Back to projects
active v1.0.4

OpenClaw-Discord-Voice

Talk to a local OpenClaw agent through a Discord voice channel.

Join a voice channel, speak one turn, and the bridge transcribes it locally with Whisper, hands it to your local OpenClaw session, and plays the reply back. The whole pipeline stays on your machine and in view.

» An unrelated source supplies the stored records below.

/-- A SWITCHOVER request evaluated (R298): the apply ASN, or LANE_SYNC with the other lane's ROLE. -/
def evalSwitchover (s : State) : Answer :=
  match active s with
  | none => refuse (rLaneSync s) s
  | some l =>
    if (s.lanes.get (otherLane l)).role != .standby || s.lp.planned.isSome then refuse (rLaneSync s) s
    else
      let a := applyAsn s
      okAsn a { s with lp := { s.lp with planned := some { target := otherLane l, cause := 1, applyAsn := a } } }

/-- The object of SWITCHOVER. -/
def oSwitchover : Nat := 0xA0300

/-- A SWITCHOVER request that arrived during the self-check is evaluated after its decision (R298). -/
def answerAsked (s : State) (q : Nat × Nat) : State :=
  let a := evalSwitchover s
  match a.2 with
  | some r => lateReply q.1 q.2 oSwitchover r a.1
  | none => a.1

/-- SELF_CHECK_DONE (R286 to R290): the verdicts decide. -/
def execSelfCheckDone (t : Nat) (condemnA condemnB : Bool) (s : State) : Host.Outcome State Fault Refusal :=
  let s := tick t s
  match s.lp.checking, active s with
  | some c, some l =>
    let s1 := verdict .B condemnB (verdict .A condemnA s)
    let s1 := katRun .A (s1.lanes.a.cause = .vault) (katRun .B (s1.lanes.b.cause = .vault) s1)
    let va := condemned s1.lanes.a
    let vb := condemned s1.lanes.b
    let (s1, outcome) := decide289 l { s1 with lp := { s1.lp with checking := none } }
    let lg := logVerdict c.1 va vb outcome (mgetD s1.dict.logs 0xA0030 [])
    let s1 := { s1 with dict := { s1.dict with logs := mset s1.dict.logs 0xA0030 lg } }
    done s (s1.lp.asked.foldl answerAsked { s1 with lp := { s1.lp with asked := [] } })
  | some _, none => done s { s with lp := { s.lp with checking := none } }
  | none, _ => done s s

/-- ECC_ERROR (R287, R288, R405). -/
def execEccError (t : Nat) (l : Lane) (corrected : Bool) (s : State) : Host.Outcome State Fault Refusal :=
  let s := tick t s
  if corrected then done s (eccCorrected l (icuRaiseAt l 256 s))
  else done s (eccUncorrectable l (icuRaiseAt l 257 s))

/-- LANE_WATCHDOG_EXPIRY (R12, R285, R287): A0, A1, M0 and D0 must write within every 10 ms. -/
def execLaneWatchdogExpiry (t : Nat) (l : Lane) (c : Core) (s : State) : Host.Outcome State Fault Refusal :=
  let s := tick t s
  if isPolicy c || !(s.lanes.get l).running then done s s
  else done s (condemn l .watchdog (updLane l (fun x => { x with wdExpired := true }) s))

/-- CORE_CHECKER_FIRE (R287). -/
def execCoreCheckerFire (t : Nat) (l : Lane) (_c : Core) (s : State) : Host.Outcome State Fault Refusal :=
  let s := tick t s
  if !(s.lanes.get l).running then done s s
  else done s (condemn l .lockstep (updLane l (fun x => { x with checker := true }) s))

/-- SWITCHOVER (R298): during a self-check it waits for the decision. -/
def execSwitchover (t : Nat) (h : Hdr) (args : List TVal) (s : State) : Host.Outcome State Fault Refusal :=
  let s := tick t s
  done s (execCmd oSwitchover [] h args (fun sid _ s =>
    if s.lp.checking.isSome then ({ s with lp := { s.lp with asked := s.lp.asked ++ [(sid, h.seq)] } }, none)
    else evalSwitchover s) s)

/-- RESTART_STANDBY (R301). -/
def execRestartStandby (t : Nat) (h : Hdr) (args : List TVal) (s : State) : Host.Outcome State Fault Refusal :=
  let s := tick t s
  done s (execCmd 0xA0301 [] h args (fun _ _ s =>
    match active s with
    | none => refuse (rLaneSync s) s
    | some l => okEmpty (restartLane (otherLane l) s)) s)

/-- RESYNC (R290, R296, R301): a LAGGING lane begins step 2 of R295. -/
def execResync (t : Nat) (h : Hdr) (args : List TVal) (s : State) : Host.Outcome State Fault Refusal :=
  let s := tick t s
  done s (execCmd 0xA0302 [] h args (fun _ _ s =>
    match active s with
    | none => refuse (rLaneSync s) s
    | some l =>
      if (s.lanes.get (otherLane l)).role != .lagging || !bridgeUp s then refuse (rLaneSync s) s
      else okEmpty (condSet 163 0 false (updLane (otherLane l) (fun x =>
        { x with resync := if x.resync = .idle then .waiting else x.resync }) s))) s)

/-- Whether a unit whose failure condemns reads FAIL in a lane (R296, R299). -/
def unitFailed (x : LaneSt) : Bool :=
  (List.range 5).any (fun u => unitCondemns u && (x.units[u]?).any (fun y => y.state == 2))

/-- Whether the two images run side by side (R469). -/
def imagesFit (s : State) : Bool :=
  let a := runningImg s .A
  let b := runningImg s .B
  a.stateLayout == b.stateLayout && decide (a.minPeer ≤ b.feature) && decide (b.minPeer ≤ a.feature)

/-- A runtime meets its lane's live settings copy (R471): an older layout is migrated, a newer one gives way to the
pre-migration copy; none of the two leaves the lane without a copy it can read. -/
def settleLayout (l : Lane) (s : State) : State × Bool :=
  let i := runningImg s l
  let have_ := s.fw.live.get l
  if have_ = i.settingsLayout then (s, true)
  else if have_ < i.settingsLayout ∧ i.migrateFrom ≤ have_ then
    (condSet 211 (laneNo l * 65536) true { s with fw := { s.fw with live := s.fw.live.put l i.settingsLayout,
                                                                      pre := s.fw.pre.put l (some have_), uncommitted := true } }, true)
  else if s.fw.pre.get l = some i.settingsLayout then
    ({ s with fw := { s.fw with live := s.fw.live.put l i.settingsLayout, pre := s.fw.pre.put l none } }, true)
  else (s, false)

/-- A lane stays LAGGING and waits. -/
def stayLagging (l : Lane) (c : Condemn) (s : State) : State :=
  updLane l (fun x => { x with role := .lagging, resync := .idle, cause := c,
                               roleSince := if x.role = .lagging then x.roleSince else s.clk.fab }) s

/-- RESYNC_REQUEST (R295 steps 2 and 3, R296): the lane asks for state, or stays LAGGING where R296 or RESYNC_AUTO says
so. -/
def execResyncRequest (t : Nat) (l : Lane) (s : State) : Host.Outcome State Fault Refusal :=
  let s := tick t s
  let x := s.lanes.get l
  if active s != some (otherLane l) || !x.running then done s s
  else
    let asked := x.role = .lagging ∧ x.resync = .waiting
    if x.role = .undecided ∨ asked then
      if !bridgeUp s then done s (stayLagging l x.cause s)
      else if x.role = .undecided ∧ unitFailed x then done s (stayLagging l .unitFail s)
      else if x.role = .undecided ∧ !getB s 0xA0100 then done s (stayLagging l x.cause s)
      else if !imagesFit s then done s (stayLagging l .layout s)
      else done s (updLane l (fun x => { x with role := .lagging, resync := .transfer, cause := .none,
                                                roleSince := if x.role = .lagging then x.roleSince else s.clk.fab }) s)
    else done s s

/-- The memory a lane holds after the copy (R295 steps 3 and 4): the active lane's, but its own energy ring. -/
def copyMem (own src : List Host.Cell) : List Host.Cell :=
  src.filter (fun c => decide (c.1 < 0x20800000)) ++ own.filter (fun c => decide (0x20800000 ≤ c.1 ∧ c.1 < 0x20810000))
    ++ src.filter (fun c => decide (0x20810000 ≤ c.1))

/-- The words a core wrote, as the copy leaves them. -/
def copyWrote (own src : List Nat) : List Nat :=
  let ring (a : Nat) : Bool := decide (0x20800000 ≤ a ∧ a < 0x20810000)
  (own.filter ring).foldl (fun l a => insertNat a l) (src.filter (fun a => !ring a))

/-- STATE_TRANSFER_DONE (R295 steps 3 to 5, R380): the copy is in, order tags resume, held records are submitted LATE. -/
def execStateTransferDone (t : Nat) (l : Lane) (s : State) : Host.Outcome State Fault Refusal :=
  let s := tick t s
  let x := s.lanes.get l
  if active s == some (otherLane l) && x.role == .lagging && x.resync == .transfer && bridgeUp s then
    let src := s.lanes.get (otherLane l)
    let s1 := updLane l (fun x => { x with resync := .compare, mem := copyMem x.mem src.mem
                                           wrote := copyWrote x.wrote src.wrote, ports := src.ports
                                           copies := src.copies, engines := src.engines }) s
    let o := otherLane l
    let s1 := { s1 with fw := { s1.fw with live := s1.fw.live.put l (s1.fw.live.get o), pre := s1.fw.pre.put l (s1.fw.pre.get o) } }
    let (s1, ok) := settleLayout l s1
    if !ok then done s (stayLagging l .layout s1)
    else
      let held := s1.recd.held.get l
      let s1 := { s1 with recd := { s1.recd with held := s1.recd.held.put l [] }, lp := { s1.lp with held := [], tags := [] } }
      done s (held.foldl (fun s r => submitRec { r with late := true } s) s1)
  else done s s

/-- RESYNC_COMPARE_END (R295 step 6, R296). -/
def execResyncCompareEnd (t : Nat) (l : Lane) (allMatch : Bool) (s : State) : Host.Outcome State Fault Refusal :=
  let s := tick t s
  let x := s.lanes.get l
  if active s == some (otherLane l) && x.role == .lagging && x.resync == .compare && bridgeUp s then
    if allMatch then
      let s1 := updLane l (fun x => { x with role := .standby, resync := .idle, roleSince := s.clk.fab }) s
      let s1 := { s1 with lp := { s1.lp with records := both [], matched := activeSeq s1 } }
      done s (cntUp 0xA0015 s1)
    else
      let (s1, hit) := countFlap s
      if hit then done s (flapHold l s1)
      else done s (updLane l (fun x => { x with resync := .waiting }) s1)
  else done s s

/-- Replace a bridge link's state. -/
def setLink (k : Fin 2) (up : Bool) (s : State) : State :=
  { s with lp := { s.lp with links := if k.val = 0 then { s.lp.links with a := up } else { s.lp.links with b := up } } }

/-- A bridge link fails (R11, R296): with both links down the standby goes LAGGING and nothing resynchronises. -/
def bridgeFails (k : Fin 2) (s : State) : State :=
  let s1 := setLink k false s
  if bridgeUp s1 then s1
  else
    let stop (x : LaneSt) : LaneSt := if x.role = .lagging then { x with resync := .idle } else x
    let s1 := { s1 with lanes := { a := stop s1.lanes.a, b := stop s1.lanes.b } }
    match standby s1 with
    | some l => markLagging l s1
    | none => s1

/-- A bridge link works (R11): a LAGGING lane that no hold of R290 or R296 keeps can resynchronise again. -/
def bridgeWorks (k : Fin 2) (s : State) : State :=
  let s1 := setLink k true s
  let go (x : LaneSt) : LaneSt :=
    if x.role = .lagging ∧ x.resync = .idle ∧ x.cause = .none ∧ getB s 0xA0100 ∧ !s.dict.live.getLsbD 163 then
      { x with resync := .waiting }
    else x
  { s1 with lanes := { a := go s1.lanes.a, b := go s1.lanes.b } }

/-- LANE_BRIDGE_LINK_FAIL (R11). -/
def execLaneBridgeLinkFail (t : Nat) (k : Fin 2) (s : State) : Host.Outcome State Fault Refusal :=
  let s := tick t s
  done s (bridgeFails k s)

/-- LANE_BRIDGE_LINK_UP (R11): not while its self-test slice reads FAIL (R434). -/
def execLaneBridgeLinkUp (t : Nat) (k : Fin 2) (s : State) : Host.Outcome State Fault Refusal :=
  let s := tick t s
  if getC s 0xC0020 (19 + k.val) 0 = 3 then done s s else done s (bridgeWorks k s)

/-- LANE_START_REPORT (R281, R288, R452): the lane's boot is complete; its start score, less 400 for each repair, and the role
last held. -/
def execLaneStartReport (t : Nat) (l : Lane) (repairs : Nat) (s : State) : Host.Outcome State Fault Refusal :=
  let s := tick t s
  let x := s.lanes.get l
  if x.role = .undecided ∧ x.running then
    let (s1, ok) := if (active s).isNone then settleLayout l s else (s, true)
    if ok then done s (startupMark 2 (updLane l (fun x => { x with report := some (1000 - 400 * repairs, x.wasActive), bootAt := some s.clk.fab }) s1))
    else if (s.fw.boots.get l).trial then done s (restartLane l s1)
    else done s (updLane l (fun x => { x with cause := .layout }) s1)
  else done s s

/-- Whether any unit of either lane is in a state. -/
def anyUnit (n : Nat) (s : State) : Bool :=
  s.lanes.a.units.any (fun u => u.state == n) || s.lanes.b.units.any (fun u => u.state == n)

/-- A unit's report (R299): its state, its counters, the faults and records of a change. -/
def unitReport (l : Lane) (u r : Nat) (s : State) : State :=
  let old := match (s.lanes.get l).units[u]? with | some x => x.state | none => 0
  let s := updLane l (fun x => { x with units := lmod x.units u (fun y =>
    { y with state := r, tested := time64 s, failures := if r = 2 then y.failures + 1 else y.failures }) }) s
  let s := if u = 0 then katRun l (r = 2) s else s
  let detail := laneNo l * 5 + u
  let s := if r != old then
      (if r = 1 then laneStateRec l 3 u (stickySet 164 detail s)
       else if r = 2 then laneStateRec l 4 u (stickySet 165 detail s) else s)
    else s
  let keep (bit : Nat) (on : Bool) (s : State) : State :=
    { s with dict := { s.dict with live :=
        if on then s.dict.live ||| BitVec.twoPow 256 bit else s.dict.live &&& ~~~(BitVec.twoPow 256 bit) } }
  keep 164 (anyUnit 1 s) (keep 165 (anyUnit 2 s) s)

/-- UNIT_TEST (R287, R288, R296, R299). -/
def execUnitTest (t : Nat) (l : Lane) (u : Fin 5) (r : Fin 3) (s : State) : Host.Outcome State Fault Refusal :=
  let s := tick t s
  if !(s.lanes.get l).running then done s s
  else
    let s1 := unitReport l u.val r.val s
    let x := s1.lanes.get l
    if r.val = 2 ∧ unitCondemns u.val then
      if x.role = .lagging ∧ x.cause = .unitFail then done s s1 else done s (condemn l .unitFail s1)
    else if x.role = .lagging ∧ x.cause = .unitFail ∧ !unitFailed x ∧ getB s 0xA0100 then
      done s (updLane l (fun x => { x with resync := .waiting }) s1)
    else done s s1

end Sys2Proof.Machine
end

Pipeline diagram for OpenClaw Discord Voice
Problem

Voice-controlling a local agent over Discord usually means a hosted bot you can't see into and don't fully control.

What I built

A self-hosted Discord.js bridge: Opus decode, ffmpeg to WAV, local whisper-cli transcription, one session per guild, and switchable Piper, macOS say, or ElevenLabs voices.

Result

Speech stays on your machine, the session is yours, and every step of the pipeline is inspectable.

Audience

For self-hosted agent setups that want voice in Discord without handing the runtime to a hosted bot.

Developer setup

source without GitHub CLI git clone https://github.com/jx-grxf/OpenClaw-Discord-Voice.git && cd OpenClaw-Discord-Voice
source with GitHub CLI gh repo clone jx-grxf/OpenClaw-Discord-Voice && cd OpenClaw-Discord-Voice
latest release open https://github.com/jx-grxf/OpenClaw-Discord-Voice/releases/tag/v1.0.4

Highlights

  • Captures one spoken turn and transcribes it locally with whisper-cli — no cloud STT.
  • Bridges straight into your local OpenClaw session, one per Discord guild.
  • Switchable replies: Piper, macOS say, or ElevenLabs.
  • Built-in doctor and /info checks for env, binaries, model path, and Discord auth.